TASK GOAL -> Find the word "execution" in the listing. Copy out each line where it occurs.
########
/-- Where a link test stands: none runs; a START was accepted and the poll in progress is still to be processed; the pattern
is being sent (R139). -/
inductive TestPhase where
  | idle
  | accepted (seconds : Nat)
  | running (began : Nat) (ends : Nat)
deriving DecidableEq, Repr

/-- How a link test ended (R142). -/
inductive TestEnd where
  | duration
  | stop
deriving DecidableEq, Repr

/-- The report of a link test (R142). `ended` is none while the test runs. -/
structure Report where
  mode : TestMode
  seconds : Nat
  ended : Option TestEnd
  locked : Bool
  compared : Nat
  errors : Nat
  losses : Nat
  inserted : Nat
deriving DecidableEq, Repr

/-- The window under way: the bits compared in it, and how many of them were wrong (R141). -/
structure Window where
  bits : Nat
  errors : Nat
deriving DecidableEq, Repr

/-- The link test (R139 to R142). `pattern` holds the next eleven bits to be sent, the next one in bit 0. `detector` is none
while seeding, else the eleven bits from which the next is predicted. -/
structure LinkTest where
  phase : TestPhase
  pattern : BitVec 11
  pending : Nat
  lastBit : Option Bool
  detector : Option (BitVec 11)
  window : Window
  report : Option Report
deriving DecidableEq, Repr

/-- Whether the chain's reset is complete (R143): complete; a poll's reply is awaited; the reply has been discarded. -/
inductive ChainReset where
  | complete
  | awaitingReply
  | discarded
deriving DecidableEq, Repr

/-- The Panel Chain Controller. `panels` holds chain addresses 1 to 13 in order. -/
structure Chain where
  positions : Nat
  fitted : Bool
  panels : List Panel
  duty : Duty
  mode : SpareMode
  clearDue : Bool
  poll : Option Poll
  cycleRest : List Nat
  nextCycleAt : Nat
  lastSent : Option PollFrame
  reset : ChainReset
  test : LinkTest
deriving DecidableEq, Repr

/-! ## Announcement cues (09) -/

/-- The class of a cue (R144). -/
inductive CueClass where
  | emergency
  | safety
  | change
  | service
  | general
deriving DecidableEq, Repr

/-- The origin of a cue (R144). -/
inductive CueOrigin where
  | auto
  | information
  | control
  | input
deriving DecidableEq, Repr

/-- The template kind of an automatic cue (R144). -/
inductive Template where
  | change
  | delay
  | cancel
  | boarding
deriving DecidableEq, Repr

/-- The outcome of a cue in one zone (R144). -/
inductive ZoneOutcome where
  | pending
  | done
  | failed
  | dropped
deriving DecidableEq, Repr

/-- Why a STOP was sent for a cue (R161, R164 to R167). -/
inductive StopReason where
  | preemption
  | timeout
  | cancellation
deriving DecidableEq, Repr

/-- The flight state, with the instant at which its wait runs out (R144, R159, R164). -/
inductive Flight where
  | queued
  | sent (acceptBy : Nat)
  | accepted (endBy : Nat)
  | stopping (why : StopReason) (stopBy : Nat)
deriving DecidableEq, Repr

/-- A cue record (R144). `zones` pairs each zone of the set, ascending, with its outcome. -/
structure Cue where
  id : Nat
  cls : CueClass
  origin : CueOrigin
  arrival : Nat
  service : Option Nat
  template : Option Template
  input : Option Nat
  zones : List (Nat × ZoneOutcome)
  tokens : List Nat
  required : Option Nat
  replayed : Bool
  created : Nat
  flight : Flight
deriving DecidableEq, Repr

/-- The state of a zone (R147). -/
inductive ZoneState where
  | idle
  | playing (cue : Nat)
  | stopping (cue : Nat)
  | offline
deriving DecidableEq, Repr

/-- The announcer state (R147). -/
inductive Announcer where
  | up
  | lost
deriving DecidableEq, Repr

/-- A frame for the announcer, with its TAG (section 9.7, section 11.6). -/
inductive CueFrame where
  | play (tag : Nat) (cue : Nat) (zones : List Nat) (tokens : List Nat)
  | stop (tag : Nat) (cue : Nat)
  | probe (tag : Nat)
deriving DecidableEq, Repr

/-- The Cue Scheduler (R144 to R147, R159, R167, R169). -/
structure CueSched where
  pool : List Cue
  queues : List (List Nat)
  zones : List ZoneState
  announcer : Announcer
  silence : Nat
  lastReject : Option Byte
  nextId : Nat
  nextArrival : Nat
  reserved : List (Nat × Nat)
  repeats : List (Option Nat)
  probeAt : Nat
  probeWait : Option Nat
  tx : List CueFrame
  tag : Nat
deriving DecidableEq, Repr

/-! ## Slave clock lines (10) -/

/-- The direction of current of an impulse (R171). -/
inductive Polarity where
  | plus
  | minus
deriving DecidableEq, Repr

/-- The state of a clock line (R171). -/
inductive ClockState where
  | disabled
  | stopped
  | running
  | catchingUp
  | holding
  | faultedOpen
  | faultedOverload
  | parked
deriving DecidableEq, Repr

/-- An impulse in flight (R174): while `driving`, `phaseEnd` ends the drive, else the recovery gap. `openRead` says that the
OPEN comparator has been read. -/
structure Impulse where
  polarity : Polarity
  driving : Bool
  gap : Nat
  startedAt : Nat
  phaseEnd : Nat
  openRead : Bool
deriving DecidableEq, Repr

/-- The record of a clock line (R171). -/
structure ClockLine where
  state : ClockState
  dial : Nat
  position : Option Nat
  uncertain : Bool
  polarity : Polarity
  impulse : Option Impulse
  retryImpulse : Bool
  retryAt : Option Nat
  faults : Nat
deriving DecidableEq, Repr

/-- A park in progress (R180): the lines to be parked, and whether the park write has been asked for. -/
structure Park where
  lines : List Nat
  asked : Bool
deriving DecidableEq, Repr

/-- The Clock Line Drivers (R171, R180, R181). -/
structure Clocks where
  lines : List ClockLine
  park : Option Park
  recordValid : Bool
deriving DecidableEq, Repr

/-! ## Wall inputs and stored settings (12) -/

/-- The state of a wall input (R198). -/
inductive InputState where
  | idle
  | qualifying
  | active
  | releasing
deriving DecidableEq, Repr

/-- A wall input (R198). `timer` is the instant the qualification timer runs out. `acting` says that its actions have begun and
not ended (R199; log 26). -/
structure WallInput where
  asserted : Bool
  state : InputState
  timer : Option Nat
  acting : Bool
deriving DecidableEq, Repr

/-- The stored copy of a row (R201, R203). `worn` says it has been written beyond 20000 times. -/
structure StoredRow where
  bytes : List Byte
  check : Byte
  saves : Nat
  failed : Bool
  worn : Bool
deriving DecidableEq, Repr

/-- A store write (R203): a save of a row, a park write with the thirteen bytes of the record, or an invalidating write. -/
inductive StoreWrite where
  | save (row : Nat)
  | park (entry : List Byte)
  | invalidate
deriving DecidableEq, Repr

/-- The Settings Store (R201, R203, R205). The head of `writes` is under way since `writeBegan`. -/
structure Store where
  working : List (List Byte)
  stored : List StoredRow
  frozen : Bool
  writes : List StoreWrite
  writeBegan : Nat
deriving DecidableEq, Repr

/-! ## Link ports and feed (11) -/

/-- What the request in execution on a link waits for, keeping its place (R4, R186, R203, R204). A wait for an edge of the
timekeeping oscillator has a limit, the elapsed instant 2 ms after the execution (R4). -/
inductive Waiting where
  | edge (tag : Byte) (limit : Nat)
  | save (tag : Byte) (row : Nat)
  | check (tag : Byte)
deriving DecidableEq, Repr

/-- A frame from the part to a partner (R184, R187, R190). -/
inductive OutFrame where
  | reply (kind tag summary result : Byte) (body : List Byte)
  | notice (summary : Byte) (events : BitVec 32)
deriving DecidableEq, Repr

/-- A Link Port (R185 to R192). `tx` holds the frames composed and not yet wholly sent; `lineEnd` is the instant the frame at
its head ends, none while no frame has begun. The reception condition is `inFrame`, else hunting. -/
structure Port where
  latched : BitVec 32
  subjects : List (BitVec 16)
  mask : BitVec 32
  resetSeen : Bool
  linkError : Bool
  frameErrors : Nat
  inFrame : Bool
  buffer : List RequestFrame
  waiting : Option Waiting
  noticeDue : Bool
  tx : List OutFrame
  lineEnd : Option Nat
  rate : Nat
deriving DecidableEq, Repr

/-- The feed state (R194). -/
inductive FeedState where
  | live
  | stale
  | lost
deriving DecidableEq, Repr

/-- The heartbeat and the feed (R193, R194). -/
structure Feed where
  state : FeedState
  lastToggle : Option Nat
  heartbeatAt : Option Nat
  staleAt : Option Nat
deriving DecidableEq, Repr

/-! ## The part -/

/-- Marks of the event under way, clear between events: the Wall Composer has been told (R115), the records handed on (R38),
the next arrival number when the event began (R77 step 4). -/
structure Event where
  wallTold : Bool
  handedOn : List Nat
  arrivalMark : Nat
deriving DecidableEq, Repr

/-- Everything the part holds. -/
structure Part where
  powered : Bool
  elapsed : Nat
  free : Nat
  time : Timebase
  table : Table
  own : Ownership
  notices : NoticeList
  image : Image
  chain : Chain
  cues : CueSched
  clocks : Clocks
  inputs : List WallInput
  store : Store
  info : Port
  ctl : Port
  feed : Feed
  resetDue : Bool
  ev : Event
deriving DecidableEq, Repr

/-- The part and the commands that wait for it, first in, first out. -/
structure State where
  part : Part
  pending : List Instr
deriving DecidableEq, Repr

/-- Faults: the specification gives the part no condition in which it stops, so nobody raises one and the type is empty.
This is safe: a claim that no fault occurs holds because every command has its effect. -/
inductive Fault : Type where
deriving DecidableEq, Repr

/-- Refusals. -/
inductive Refusal where
  /-- Raised only by an arm of `exec` whose command has no meaning yet; safe, since nothing goes on from it. No arm is left so. -/
  | notModelled (mnemonic : String)
deriving DecidableEq, Repr

/-! ## Right after power-on reset -/

/-- `n` zero bytes. -/
def zeros (n : Nat) : List Byte := List.replicate n 0

/-- The default bytes of each settings row (R201); bytes of no field are 0 and ended token words 0xFFFF (log 6). -/
def defaultRow : Nat → List Byte
  | 0 => [3, 3, 15, 2, 88, 12, 3, 12, 1] ++ zeros 55
  | 1 => [2, 1, 10, 5, 20, 1, 44, 3, 132, 0, 30, 0, 180, 8] ++ zeros 50
  | 2 => (List.range 32).map (BitVec.ofNat 8) ++ zeros 32
  | 3 => ((List.range 10).map (fun i => BitVec.ofNat 8 (32 + i)) ++ List.replicate 6 82)
      ++ (List.range 32).map (fun i => BitVec.ofNat 8 (i / 4 + 1)) ++ zeros 16
  | 4 => [0, 1, 0, 2, 0, 3, 0, 4, 0, 5, 0, 6, 0, 7, 0, 8, 0, 9, 1, 0, 0, 128]
      ++ [0, 180, 1, 44, 2, 88, 2, 88] ++ List.replicate 32 255 ++ zeros 2
  | 5 => (List.replicate 4 [0, 10, 10, 60]).flatten ++ (List.replicate 4 [0, 5, 255, 0]).flatten ++ List.replicate 32 255
  | 10 => [0] ++ (List.replicate 4 [255, 255, 0]).flatten ++ zeros 51
  | _ => zeros 64

/-- The check bytes of the default rows, by the CRC-8 of R201 (a test compares them with the function). -/
def defaultChecks : List Byte := [0x8E, 0x56, 0x89, 0xB9, 0x2E, 0x75, 0xDB, 0xDB, 0xDB, 0xDB, 0x1B]

/-- The stored copies of a new part (log 6). -/
def resetStored : List StoredRow :=
  ((List.range 11).zip defaultChecks).map fun rc =>
    { bytes := defaultRow rc.1, check := rc.2, saves := 0, failed := false, worn := false }

/-- 48 spaces. -/
def blankText : Text := List.replicate 48 32

/-- "--:--:--" in columns 21 to 28 (R111). -/
def noTimeText : Text := List.replicate 20 32 ++ [45, 45, 58, 45, 45, 58, 45, 45] ++ List.replicate 20 32

/-- The default role of a wall line (R104). -/
def defaultRole (n : Nat) : Role :=
  if n == 1 then .banner else if n == 2 then .clock else if n ≤ 42 then .departure (n - 2) else .blank

/-- The image after power-on (R121). -/
def resetLines : List WallLine :=
  (List.range 48).map fun i =>
    { content := { text := if i == 1 then noTimeText else blankText, blink := 0, highlight := 0,
                   role := defaultRole (i + 1), service := none },
      generation := 1 }

/-- A panel record at reset (R143). -/
def resetPanel : Panel :=
  { state := .starting, misses := 0, recovery := 0, ack := 0, refresh := true, temperature := none, driver := false }

/-- The link test at reset (R143): none, the pattern's first eleven bits being ones (R140). -/
def resetTest : LinkTest :=
  { phase := .idle, pattern := BitVec.allOnes 11, pending := 0, lastBit := none, detector := none,
    window := { bits := 0, errors := 0 }, report := none }

/-- A clock line at a power-on with nothing enabled and no park record (R182). -/
def resetClockLine : ClockLine :=
  { state := .disabled, dial := 720, position := none, uncertain := false, polarity := .plus, impulse := none,
    retryImpulse := false, retryAt := none, faults := 0 }

/-- A port at a reset whose RESET_DONE subject is `subject` (R196). -/
def resetPort (subject : BitVec 16) (rate : Nat) : Port :=
  { latched := 1, subjects := subject :: List.replicate 28 0, mask := 0x1FFFFFFF, resetSeen := true, linkError := false,
    frameErrors := 0, inFrame := false, buffer := [], waiting := none, noticeDue := false, tx := [], lineEnd := none,
    rate := rate }

/-- An empty banner shadow (R72). -/
def emptyShadow : BannerShadow := { text := [], enabled := false, expiry := none }

/-- The Ownership Table after a reset that leaves the default brightness `level` (R59, R72). -/
def resetOwnership (level : Nat) : Ownership :=
  { platforms := List.replicate 32 .information, zones := List.replicate 8 .infoOnly, banner := .information,
    time := .information, clockLines := .information, wall := .information, bannerInfo := emptyShadow,
    bannerCtl := emptyShadow, brightInfo := level, brightCtl := level }

/-- The Notice List after a reset (R103). -/
def resetNotices : NoticeList := { notices := [], nextId := 1, nextCreation := 1, shown := none }

/-- The Departure Table after a reset (R40). -/
def resetTable : Table := { records := [], names := List.replicate 256 [] }

/-- A wall input at power-on with its contact released (R200; log 6). -/
def resetInput : WallInput := { asserted := false, state := .idle, timer := none, acting := false }

/-- No event under way. -/
def noEvent : Event := { wallTold := false, handedOn := [], arrivalMark := 0 }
########
EXERCISE ANSWER ->
/-- What the request in execution on a link waits for, keeping its place (R4, R186, R203, R204). A wait for an edge of the
timekeeping oscillator has a limit, the elapsed instant 2 ms after the execution (R4). -/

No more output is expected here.